(Information provided begins)

-- ==== Sys2Proof/Machine/Dispatch.lean ====
section
/-!
DEFINITION. One arm per row of the opcode table: a direct call of the row's meaning.
-/

namespace Sys2Proof.Machine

(Information provided ends)

■ Task prompt:
All the data is to be copied over exactly as it stands.

■ Task answer:
-- ==== Sys2Proof/Machine/Dispatch.lean ====
section
/-!
DEFINITION. One arm per row of the opcode table: a direct call of the row's meaning.
-/

namespace Sys2Proof.Machine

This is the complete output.